The Rules of Civil Procedure, which govern the discovery process in this case, dictate certain limitations on the scope of discovery any litigant may pursue to support a claim or defense. For example, the Court may only, for good cause, order discovery relevant to the subject matter involved in the action, and must consider if the burden or expense of discovery outweighs its potential benefit in light of the specific circumstances of the case. See Fed. R. Civ. P. 26(b) ("For good cause, the court may order discovery of any matter relevant to the subject matter involved in the action."); Fed. R. Civ. P. 26(c),(c)(iii) ("[T]he court must limit the frequency or extent of discovery otherwise allowed by these rules . . . if it determines that . . . the burden or expense of the proposed discovery outweighs its likely benefit, considering the needs of the case, the amount in controversy, the parties' resources, the importance of the issues at stake in the action, and the importance of the discovery in resolving the issues."); Wyeth v. Orgenus Pharma Inc., Civil Action No. 09-3235, 2010 WL 4117157, at *4 (D.N.J. Oct. 19, 2010) (recognizing that "courts will refuse to compel discovery if the information being sought is . . . irrelevant to the claim . . . ." (citing Fed. R. Civ. P. 26(b)(1))).

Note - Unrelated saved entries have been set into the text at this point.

-- ==== Sys2Proof/Machine/Crypto.lean ====
section
/-!
DEFINITION. The checks of a firmware stage (R389): SHA-512, and RSASSA-PSS with RSA-4096, exponent 65537, SHA-512 and a salt of 64
bytes. The spec names these algorithms; their steps are those of FIPS 180-4 and RFC 8017 (log 5).
-/
namespace Sys2Proof.Machine

/-! ### SHA-512 -/

def roundKeys0 : List (BitVec 64) :=
  [0x428A2F98D728AE22, 0x7137449123EF65CD, 0xB5C0FBCFEC4D3B2F, 0xE9B5DBA58189DBBC,
   0x3956C25BF348B538, 0x59F111F1B605D019, 0x923F82A4AF194F9B, 0xAB1C5ED5DA6D8118,
   0xD807AA98A3030242, 0x12835B0145706FBE, 0x243185BE4EE4B28C, 0x550C7DC3D5FFB4E2,
   0x72BE5D74F27B896F, 0x80DEB1FE3B1696B1, 0x9BDC06A725C71235, 0xC19BF174CF692694]

def roundKeys1 : List (BitVec 64) :=
  [0xE49B69C19EF14AD2, 0xEFBE4786384F25E3, 0x0FC19DC68B8CD5B5, 0x240CA1CC77AC9C65,
   0x2DE92C6F592B0275, 0x4A7484AA6EA6E483, 0x5CB0A9DCBD41FBD4, 0x76F988DA831153B5,
   0x983E5152EE66DFAB, 0xA831C66D2DB43210, 0xB00327C898FB213F, 0xBF597FC7BEEF0EE4,
   0xC6E00BF33DA88FC2, 0xD5A79147930AA725, 0x06CA6351E003826F, 0x142929670A0E6E70]

def roundKeys2 : List (BitVec 64) :=
  [0x27B70A8546D22FFC, 0x2E1B21385C26C926, 0x4D2C6DFC5AC42AED, 0x53380D139D95B3DF,
   0x650A73548BAF63DE, 0x766A0ABB3C77B2A8, 0x81C2C92E47EDAEE6, 0x92722C851482353B,
   0xA2BFE8A14CF10364, 0xA81A664BBC423001, 0xC24B8B70D0F89791, 0xC76C51A30654BE30,
   0xD192E819D6EF5218, 0xD69906245565A910, 0xF40E35855771202A, 0x106AA07032BBD1B8]

def roundKeys3 : List (BitVec 64) :=
  [0x19A4C116B8D2D0C8, 0x1E376C085141AB53, 0x2748774CDF8EEB99, 0x34B0BCB5E19B48A8,
   0x391C0CB3C5C95A63, 0x4ED8AA4AE3418ACB, 0x5B9CCA4F7763E373, 0x682E6FF3D6B2B8A3,
   0x748F82EE5DEFB2FC, 0x78A5636F43172F60, 0x84C87814A1F0AB72, 0x8CC702081A6439EC,
   0x90BEFFFA23631E28, 0xA4506CEBDE82BDE9, 0xBEF9A3F7B2C67915, 0xC67178F2E372532B]

def roundKeys4 : List (BitVec 64) :=
  [0xCA273ECEEA26619C, 0xD186B8C721C0C207, 0xEADA7DD6CDE0EB1E, 0xF57D4F7FEE6ED178,
   0x06F067AA72176FBA, 0x0A637DC5A2C898A6, 0x113F9804BEF90DAE, 0x1B710B35131C471B,
   0x28DB77F523047D84, 0x32CAAB7B40C72493, 0x3C9EBE0A15C9BEBC, 0x431D67C49C100D4C,
   0x4CC5D4BECB3E42B6, 0x597F299CFC657E2A, 0x5FCB6FAB3AD6FAEC, 0x6C44198C4A475817]

def roundKeys : List (BitVec 64) := roundKeys0 ++ roundKeys1 ++ roundKeys2 ++ roundKeys3 ++ roundKeys4

/-- The eight words of a hash under way. -/
structure Hash8 where
  a : BitVec 64
  b : BitVec 64
  c : BitVec 64
  d : BitVec 64
  e : BitVec 64
  f : BitVec 64
  g : BitVec 64
  h : BitVec 64
  deriving DecidableEq, Repr

def Hash8.first : Hash8 :=
  ⟨0x6A09E667F3BCC908, 0xBB67AE8584CAA73B, 0x3C6EF372FE94F82B, 0xA54FF53A5F1D36F1,
   0x510E527FADE682D1, 0x9B05688C2B3E6C1F, 0x1F83D9ABFB41BD6B, 0x5BE0CD19137E2179⟩

def Hash8.add (x y : Hash8) : Hash8 := ⟨x.a + y.a, x.b + y.b, x.c + y.c, x.d + y.d, x.e + y.e, x.f + y.f, x.g + y.g, x.h + y.h⟩

/-- One round with a message word and its key. -/
def Hash8.round (x : Hash8) (w k : BitVec 64) : Hash8 :=
  let s1 := x.e.rotateRight 14 ^^^ x.e.rotateRight 18 ^^^ x.e.rotateRight 41
  let ch := (x.e &&& x.f) ^^^ (~~~x.e &&& x.g)
  let t1 := x.h + s1 + ch + k + w
  let s0 := x.a.rotateRight 28 ^^^ x.a.rotateRight 34 ^^^ x.a.rotateRight 39
  let maj := (x.a &&& x.b) ^^^ (x.a &&& x.c) ^^^ (x.b &&& x.c)
  ⟨t1 + (s0 + maj), x.a, x.b, x.c, x.d + t1, x.e, x.f, x.g⟩

/-- The word that follows 16 words of the message schedule. -/
def nextWord (w : List (BitVec 64)) : BitVec 64 :=
  let x := w.getD 14 0
  let y := w.getD 1 0
  (x.rotateRight 19 ^^^ x.rotateRight 61 ^^^ x >>> 6) + w.getD 9 0 + (y.rotateRight 1 ^^^ y.rotateRight 8 ^^^ y >>> 7) + w.getD 0 0

def rounds : List (BitVec 64) → Hash8 → List (BitVec 64) → Hash8
  | [], x, _ => x
  | k :: t, x, w => rounds t (x.round (w.getD 0 0) k) (w.drop 1 ++ [nextWord w])

/-- Big-endian value of bytes, and the bytes of a value. -/
def ofBe (bs : List Byte) : Nat := bs.foldl (fun n b => n * 256 + b.toNat) 0

def beBytes (n x : Nat) : List Byte := (leBytes n x).reverse

/-- The 16 words of a block of 128 bytes. -/
def blockWords (bs : List Byte) : List (BitVec 64) := (List.range 16).map (fun i => BitVec.ofNat 64 (ofBe ((bs.drop (8 * i)).take 8)))

def hashBlocks : Nat → Hash8 → List Byte → Hash8
  | 0, x, _ => x
  | n + 1, x, bs => hashBlocks n (x.add (rounds roundKeys x (blockWords bs))) (bs.drop 128)

/-- A message filled to whole blocks, with its length in bits. -/
def padded (bs : List Byte) : List Byte :=
  bs ++ 0x80 :: List.replicate ((239 - bs.length % 128) % 128) 0 ++ beBytes 16 (8 * bs.length)

/-- SHA-512: 64 bytes. -/
def sha512 (bs : List Byte) : List Byte :=
  let p := padded bs
  let x := hashBlocks (p.length / 128) Hash8.first p
  [x.a, x.b, x.c, x.d, x.e, x.f, x.g, x.h].flatMap (fun w => beBytes 8 w.toNat)

/-! ### RSASSA-PSS -/

/-- A power with exponent 2 ^ n, in a modulus. -/
def squarings (m : Nat) : Nat → Nat → Nat
  | 0, x => x
  | n + 1, x => squarings m n (x * x % m)

/-- The public operation of an RSA key with exponent 65537. -/
def rsaPublic (m x : Nat) : Nat := squarings m 16 x * x % m

/-- MGF1 with SHA-512: a mask of `n` bytes. -/
def mgf1 (seed : List Byte) (n : Nat) : List Byte :=
  ((List.range (n / 64 + 1)).flatMap (fun i => sha512 (seed ++ beBytes 4 i))).take n

def xorBytes (a b : List Byte) : List Byte := List.zipWith (· ^^^ ·) a b

/-- An encoded message of 512 bytes is that of a digest, with some salt of 64 bytes (EMSA-PSS). -/
def pssEncodes (digest em : List Byte) : Bool :=
  let hidden := em.take 447
  let h := (em.drop 447).take 64
  let db := match xorBytes hidden (mgf1 h 447) with
    | b :: t => (b &&& 0x7F) :: t
    | [] => []
  em.getLast? == some 0xBC && decide ((em.headD 0).toNat < 128) && db.take 383 == List.replicate 382 0 ++ [1]
    && sha512 (List.replicate 8 0 ++ digest ++ db.drop 383) == h

/-- The encoded message of a digest with a salt (EMSA-PSS). -/
def pssEncode (digest salt : List Byte) : List Byte :=
  let h := sha512 (List.replicate 8 0 ++ digest ++ salt)
  let masked := match xorBytes (List.replicate 382 0 ++ 1 :: salt) (mgf1 h 447) with
    | b :: t => (b &&& 0x7F) :: t
    | [] => []
  masked ++ h ++ [0xBC]

/-- The private operation of an RSA key of 4096 bits with exponent `d`. -/
def rsaPrivate (m d x : Nat) : Nat :=
  (List.range 4096).reverse.foldl (fun y i => if d.testBit i then y * y % m * x % m else y * y % m) 1

/-- The signature of a message under a key (R390). -/
def signPss (key : BitVec 4096 × Nat) (msg salt : List Byte) : List Byte :=
  beBytes 512 (rsaPrivate key.1.toNat key.2 (ofBe (pssEncode (sha512 msg) salt)))

/-- A signature over a digest verifies under a key of 4096 bits (R389). -/
def signatureVerifies (modulus sig : BitVec 4096) (digest : List Byte) : Bool :=
  decide (2 ^ 4095 ≤ modulus.toNat) && decide (sig.toNat < modulus.toNat)
    && pssEncodes digest (beBytes 512 (rsaPublic modulus.toNat sig.toNat))

/-- The SHA-512 value of a key: of its modulus, most significant byte first (log 5). -/
def keyHash (modulus : BitVec 4096) : BitVec 512 := BitVec.ofNat 512 (ofBe (sha512 (beBytes 512 modulus.toNat)))

/-- The digest of a firmware stage. -/
def stageDigest (image : List Byte) : BitVec 512 := BitVec.ofNat 512 (ofBe (sha512 image))

end Sys2Proof.Machine
end

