-- ==== Sys2Proof/Certificates/Slice0/Obligations.lean ====
section
/-!
DEFINITION. The statements for the provers, with the terms in which they speak: for each family what its instructions need
beyond being ready, and what the rules of spec/ say of the next state.
-/
namespace Sys2Proof.Claims

open Sys2Proof.Machine

/-! ### Integer instructions (R124 to R131) -/

/-- What R126 gives for one element of a two-source operation. -/
def elem2 (i : Instr) {w : Nat} (a b : BitVec w) : BitVec w :=
  match i with
  | .iadd .. => a + b
  | .isub .. => a - b
  | .imul .. => a * b
  | .imulh _ _ uns _ => if uns then BitVec.ofNat w (a.toNat * b.toNat / 2 ^ w) else BitVec.ofInt w (a.toInt * b.toInt / 2 ^ w)
  | .imin _ _ uns _ => if (if uns then a.ule b else a.sle b) then a else b
  | .imax _ _ uns _ => if (if uns then a.ule b else a.sle b) then b else a
  | .and .. => a &&& b
  | .or .. => a ||| b
  | .xor .. => a ^^^ b
  | .andn .. => a &&& ~~~b
  | _ => 0

/-- What R126 gives for one element of a one-source operation. -/
def elem1 (i : Instr) {w : Nat} (a : BitVec w) : BitVec w :=
  match i with
  | .iabs .. => if a.msb then -a else a
  | .popc .. => BitVec.ofNat w ((List.range w).filter (a.getLsbD ·)).length
  | .clz .. => BitVec.ofNat w ((List.range w).takeWhile (fun k => !a.getMsbD k)).length
  | .brev .. => a.reverse
  | .mov .. => a
  | _ => 0

/-- The field mask of R128 for a field operand. -/
def maskR128 (w b : Nat) : BitVec w :=
  if w ≤ b % 256 then 0 else BitVec.ofNat w ((2 ^ min (b / 256 % 256) w - 1) * 2 ^ (b % 256))

/-- What R127 and R128 give for an element and a count or field operand. -/
def elemCount (i : Instr) {w : Nat} (a : BitVec w) (b : Nat) : BitVec w :=
  match i with
  | .shl .. => a <<< b
  | .shr .. => a >>> b
  | .sar .. => a.sshiftRight b
  | .rotl .. => a.rotateLeft b
  | .bfx _ _ uns _ =>
    let n := min (b / 256 % 256) w
    if n = 0 ∨ w ≤ b % 256 then 0
    else
      let f : BitVec n := BitVec.ofNat n (a.toNat / 2 ^ (b % 256))
      if uns then f.setWidth w else f.signExtend w
  | _ => 0

/-- Where an integer result goes, how many registers it takes, and its value in a lane, or on the scalar side. -/
def intForm (i : Instr) (c : Ctx) (s : State) : Option (Dst × Nat × ((Nat ⊕ Unit) → Nat)) :=
  let bits (w : IWidth) (x e : Nat) : BitVec (iShape w).1 := BitVec.ofNat (iShape w).1 (iElem w x e)
  let two (w : IWidth) (o : Ops2) : Dst × Nat × ((Nat ⊕ Unit) → Nat) :=
    (o.d, iRegs w, fun l => iBuild w (fun e =>
      (elem2 i (bits w (iSrcMod s c w (iImm w o.imm) o.mods o.a l) e) (bits w (iSrc s c (iRegs w) (iImm w o.imm) o.b l) e)).toNat))
  let one (w : IWidth) (o : Ops1) : Dst × Nat × ((Nat ⊕ Unit) → Nat) :=
    (o.d, iRegs w, fun l => iBuild w (fun e => (elem1 i (bits w (iSrcMod s c w (iImm w o.imm) o.mods o.a l) e)).toNat))
  let count (w : IWidth) (o : Ops2) : Dst × Nat × ((Nat ⊕ Unit) → Nat) :=
    (o.d, iRegs w, fun l =>
      let b := iSrc s c 1 o.imm.toNat o.b l % 2 ^ 32
      iBuild w (fun e =>
        (elemCount i (bits w (iSrcMod s c w (iImm w o.imm) o.mods o.a l) e) (if (iShape w).2 = 1 then b else iElem w b e)).toNat))
  match i with
  | .iadd _ w o | .isub _ w o | .imul _ w o | .imulh _ w _ o | .imin _ w _ o | .imax _ w _ o | .and _ w o | .or _ w o
  | .xor _ w o | .andn _ w o => some (two w o)
  | .iabs _ w o | .popc _ w o | .clz _ w o | .brev _ w o | .mov _ w o => some (one w o)
  | .shl _ w o | .shr _ w o | .sar _ w o | .rotl _ w o | .bfx _ w _ o => some (count w o)
  | .imad _ w o =>
    some (o.d, iRegs w, fun l => iBuild w (fun e =>
      (bits w (iSrcMod s c w (iImm w o.imm) o.mods o.a l) e * bits w (iSrc s c (iRegs w) (iImm w o.imm) o.b l) e
        + bits w (iSrc s c (iRegs w) (iImm w o.imm) o.c l) e).toNat))
  | .bfi _ w o =>
    some (o.d, iRegs w, fun l =>
      let n := (iShape w).1
      let a := BitVec.ofNat n (iSrcMod s c w (iImm w o.imm) o.mods o.a l)
      let b := iSrc s c 1 o.imm.toNat o.b l % 2 ^ 32
      let k := BitVec.ofNat n (iSrc s c (iRegs w) (iImm w o.imm) o.c l)
      ((k &&& ~~~maskR128 n b) ||| (a <<< (b % 256) &&& maskR128 n b)).toNat)
  | .lea _ sh uns o =>
    some (o.d, 2, fun l =>
      let a : Nat := match l with
        | .inl l => srcModLane s c 2 (sext32 o.imm) o.mods o.a l
        | .inr _ => srcScalar s c (sext32 o.imm) o.a
      let b := BitVec.ofNat 32 (iSrc s c 1 o.imm.toNat o.b l)
      (BitVec.ofNat 64 a + (if uns then b.setWidth 64 else b.signExtend 64) <<< sh.toNat).toNat)
  | _ => none

/-- The result stands in the destination in every lane of `m`; a scalar destination takes 64 bits, sz nothing (R55, R58). -/
def resultIn (t : State) (c : Ctx) (m : LaneMask) (d : Dst) (n : Nat) (f : (Nat ⊕ Unit) → Nat) : Bool :=
  match d with
  | .v r => (lanesOf m).all (fun l => vregsIn t c.gid r.toNat l n == some (f (.inl l) % 2 ^ (32 * n)))
  | .s r => sregIn t c.gid r.toNat == some (BitVec.ofNat 64 (f (.inr ())))
  | .sz => true

/-- ICMP's condition (R131). -/
def holdsR131 {w : Nat} (uns : Bool) (k : ICond) (a b : BitVec w) : Bool :=
  let lt := if uns then a.ult b else a.slt b
  match k with
  | .eq => a == b
  | .ne => a != b
  | .lt => lt
  | .le => lt || a == b
  | .gt => !(lt || a == b)
  | .ge => !lt

/-- A compare has written its mask: the lanes of G, one result for all of them on the scalar side; other bits and cm7 stay. -/
def maskWritten (s t : State) (c : Ctx) (m : BitVec 3) (vec : Bool) (f : (Nat ⊕ Unit) → Bool) : Bool :=
  m == 7 || allLanes.all (fun l =>
    (maskIn t c.gid m.toNat).map (·.getLsbD l)
      == if c.act.getLsbD l then some (f (if vec then .inl l else .inr ())) else (maskIn s c.gid m.toNat).map (·.getLsbD l))

/-! ### Floating-point instructions (R132 to R143) -/

/-- The value and the flags that a floating operation gives for the elements of its operands, and whether it rounds (R134,
R135, R138 to R140). -/
def floatElem (i : Instr) (fm : Fmt) (rm : Rm) (a b k : Nat) : Nat × Flags :=
  let round (x : XVal) (inv : Bool) (xs : List Nat) : Nat × Flags := roundWith fm x rm inv (flagIf (xs.any fm.isSnan) flagNV)
  let fn (g : XVal → XVal × Flags) : Nat × Flags :=
    let (r, fl) := roundTo fm (g (fm.value a)).1 rm
    (r, fl ||| (g (fm.value a)).2 ||| flagIf (fm.isSnan a) flagNV)
  match i with
  | .fadd .. => round (addX rm (fm.value a) (fm.value b)).1 (addX rm (fm.value a) (fm.value b)).2 [a, b]
  | .fsub .. => round (addX rm (fm.value a) (fm.value b).negate).1 (addX rm (fm.value a) (fm.value b).negate).2 [a, b]
  | .fmul .. => round (mulX (fm.value a) (fm.value b)).1 (mulX (fm.value a) (fm.value b)).2 [a, b]
  | .ffma .. =>
    let p := mulX (fm.value a) (fm.value b)
    let x := addX rm p.1 (fm.value k)
    round x.1 (p.2 || x.2) [a, b, k]
  | .fmin .. => minMax fm false a b
  | .fmax .. => minMax fm true a b
  | .frcp .. => fn fnRcp
  | .frsq .. => fn fnRsq
  | .fsqrt .. => fn fnSqrt
  | .fex2 .. => fn fnEx2
  | .flg2 .. => fn fnLg2
  | .fsin .. => fn fnSin
  | .fcos .. => fn fnCos
  | .frnd .. => roundIntegral fm a rm
  | _ => (0, 0)

/-- The operands of a floating instruction: format, destination, rounding code, and the elements of a lane. -/
structure FloatForm where
  f : FFmt
  d : Dst
  code : Nat
  elem : (Nat ⊕ Unit) → Nat → Rm → Nat × Flags

def floatForm (i : Instr) (c : Ctx) (s : State) : Option FloatForm :=
  let two (f : FFmt) (o : Ops2) : FloatForm :=
    let fm := (fmtOf f).1
    ⟨f, o.d, 7, fun l e rm => floatElem i fm rm (elemAt fm.bits (fSrcMod s c f o.imm o.mods o.a l) e)
      (elemAt fm.bits (fSrc s c f o.imm o.b l) e) 0⟩
  let one (f : FFmt) (o : Ops1) : FloatForm :=
    let fm := (fmtOf f).1
    ⟨f, o.d, 7, fun l e rm => floatElem i fm rm (elemAt fm.bits (fSrcMod s c f o.imm o.mods o.a l) e) 0 0⟩
  match i with
  | .fadd _ f o | .fsub _ f o | .fmul _ f o | .fmin _ f o | .fmax _ f o => some (two f o)
  | .ffma _ f o =>
    let fm := (fmtOf f).1
    some ⟨f, o.d, 7, fun l e rm => floatElem i fm rm (elemAt fm.bits (fSrcMod s c f o.imm o.mods o.a l) e)
      (elemAt fm.bits (fSrc s c f o.imm o.b l) e) (elemAt fm.bits (fSrc s c f o.imm o.c l) e)⟩
  | .frcp _ f o | .frsq _ f o | .fsqrt _ f o | .fex2 _ f o | .flg2 _ f o | .fsin _ f o | .fcos _ f o => some (one f o)
  | .frnd _ f _ mods d a rnd =>
    let fm := (fmtOf f).1
    some ⟨f, d, rnd.toNat, fun l e rm => floatElem i fm rm (elemAt fm.bits (fSrcMod s c f 0 mods a l) e) 0 0⟩
  | .fscl _ f o =>
    let fm := (fmtOf f).1
    some ⟨f, o.d, 7, fun l e rm =>
      let a := elemAt fm.bits (fSrcMod s c f o.imm o.mods o.a l) e
      let b := iSrc s c 1 o.imm.toNat o.b l
      let n := if (fmtOf f).2 = 1 then toSigned b 32 else toSigned (elemAt 16 b e) 16
      roundWith fm (scaleBy (fm.value a) n) rm false (flagIf (fm.isSnan a) flagNV)⟩
  | _ => none

/-- The value, the flags and the generator that R87 and R133 give a lane: element by element, each with its own draw where
the mode is stochastic and the operation rounds. On the scalar side the lowest lane of G draws. -/
def floatLane (i : Instr) (fo : FloatForm) (c : Ctx) (l : Nat ⊕ Unit) : Nat × Flags × Word :=
  let draws := match i with
    | .fmin .. | .fmax .. => false
    | _ => true
  let lane := match l with
    | .inl l => l
    | .inr _ => lowestLane c.act
  elements draws (modeOf c.g fo.code) (fmtOf fo.f).1.bits (fo.elem l) (fmtOf fo.f).2 0 (c.g.generator lane)

/-- The flags that an instruction adds: of every lane of G, or of its scalar result (R85, R133). -/
def addedFlags (c : Ctx) (d : Dst) (f : (Nat ⊕ Unit) → Flags) : Flags :=
  match d with
  | .v _ => (lanesOf c.act).foldl (fun x l => x ||| f (.inl l)) 0
  | _ => f (.inr ())

/-- A floating result: the value in its destination, its flags added to FFLAGS, the generators advanced. -/
def floatWritten (i : Instr) (fo : FloatForm) (c : Ctx) (t : State) : Bool :=
  resultIn t c c.act fo.d (fRegs fo.f) (fun l => (floatLane i fo c l).1)
    && fflagsIn t c.gid == some (c.g.fflags ||| addedFlags c fo.d (fun l => (floatLane i fo c l).2.1))
    && (match fo.d with
        | .v _ => (lanesOf c.act).all (fun l => (t.groups.get? c.gid).map (·.generator l) == some (floatLane i fo c (.inl l)).2.2)
        | _ => (t.groups.get? c.gid).map (·.generator (lowestLane c.act)) == some (floatLane i fo c (.inr ())).2.2)

/-- The lanes' compare results and flags of FCMP and FCLS (R136, R137). -/
def floatTest (i : Instr) (c : Ctx) (s : State) : Option (BitVec 3 × Bool × ((Nat ⊕ Unit) → Bool × Flags)) :=
  match i with
  | .fcmp _ f k o =>
    let fm := (fmtOf f).1
    some (o.m, srcIsVec o.a || srcIsVec o.b, fun l =>
      fcond fm k (elemAt fm.bits (fSrcMod s c f o.imm o.mods o.a l) 0) (elemAt fm.bits (fSrc s c f o.imm o.b l) 0))
  | .fcls _ f scalar mods m a set =>
    let fm := (fmtOf f).1
    some (m, !scalar, fun l => (set.getLsbD (classOf fm (elemAt fm.bits (fSrcMod s c f 0 mods a l) 0)), 0))
  | _ => none

/-- FCVT's element, flags and next generator in a lane (R141, R142). -/
def cvtLane (o : CvtOps) (c : Ctx) (a old : Nat) (gen : Word) : Nat × Flags × Word :=
  let mode := modeOf c.g o.rnd.toNat
  let gen := if mode = 4 then drawNext gen else gen
  let x := cvtRead o.srct.toNat o.dstt.toNat (c.g.xv.getD o.xv.toNat 0x8000).toNat (elemAt (cvtBits o.srct.toNat) a o.j.toNat)
  let y := cvtWrite o.dstt.toNat x.1 x.2 o.sat.toNat (rmOf mode gen.toNat)
  (if cvtBits o.dstt.toNat = 64 then y.1 else putElem (cvtBits o.dstt.toNat) o.k.toNat old y.1, y.2, gen)

/-- FCVT has written its element, kept the others, and added its flags. -/
def cvtWritten (o : CvtOps) (s : State) (c : Ctx) (t : State) : Bool :=
  let sn := if cvtBits o.srct.toNat = 64 then 2 else 1
  let dn := if cvtBits o.dstt.toNat = 64 then 2 else 1
  match o.d with
  | .v r =>
    let one (l : Nat) := cvtLane o c (srcModLane s c sn 0 o.mods o.a l) (c.g.vregs r.toNat l dn) (c.g.generator l)
    (lanesOf c.act).all (fun l => vregsIn t c.gid r.toNat l dn == some ((one l).1 % 2 ^ (32 * dn)))
      && fflagsIn t c.gid == some ((lanesOf c.act).foldl (fun x l => x ||| (one l).2.1) c.g.fflags)
  | d =>
    let old := match d with
      | .s r => (c.g.sreg r.toNat).toNat
      | _ => 0
    let one := cvtLane o c (srcScalar s c 0 o.a) old (c.g.generator (lowestLane c.act))
    (match d with
     | .s r => sregIn t c.gid r.toNat == some (BitVec.ofNat 64 one.1)
     | _ => true)
      && fflagsIn t c.gid == some (c.g.fflags ||| one.2.1)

As the Court previously explained in the Memorandum accompanying its Order denying Mr. Byrne's motion to compel, an "EMTALA screening claim is contingent on whether appropriate screening procedures were provided; it is not contingent on the outcome of screening, such as the resulting diagnosis (whether correct or incorrect) or subsequent treatment provided (whether adequate or inadequate)." Nov. 30, 2010 Mem. at 3 (Docket No. 82) (citations omitted). Thus, "given the nature of [Mr. Byrne's] pending claim, the discovery relevant to that claim concerns the records of patients who presented at the Hospital's emergency room with symptoms of chest pain and the screening procedures the Hospital undertook to diagnose the chest pain." Id. (citations omitted). Indeed, because the Hospital complied with the Court's September 30, 2010 Order, Mr. Byrne received 136 patient records from the Hospital that are arguably relevant to his screening claim. Id. at 4. Those records are presumably relevant, because they are records for patients who presented to the same emergency room, where Mr. Byrne was seen, with chest pains (of which Mr. Byrne complained when he arrived) and reflect the screening procedures the Hospital undertook to diagnose those patients' chest pains (to compare with the procedures used-or not used-with Mr. Byrne). By contrast, Mr. Byrne's discovery request focuses on patients who were ultimately diagnosed with heart attacks. His requested discovery is based upon diagnosis, and although diagnosis is the end-result of the Hospital's screening procedures, it is not relevant in determining the propriety of screening procedures provided under an EMTALA screening claim as articulated (or as arguably articulated by Mr. Byrne).

CONCLUSION

Accordingly, for the reasons set forth above, the Court denies Mr. Byrne's motion to reconsider the Court's prior denial of Mr. Byrne's motion to compel discovery and/or for leave to amend his complaint. An Order consistent with this Memorandum follows.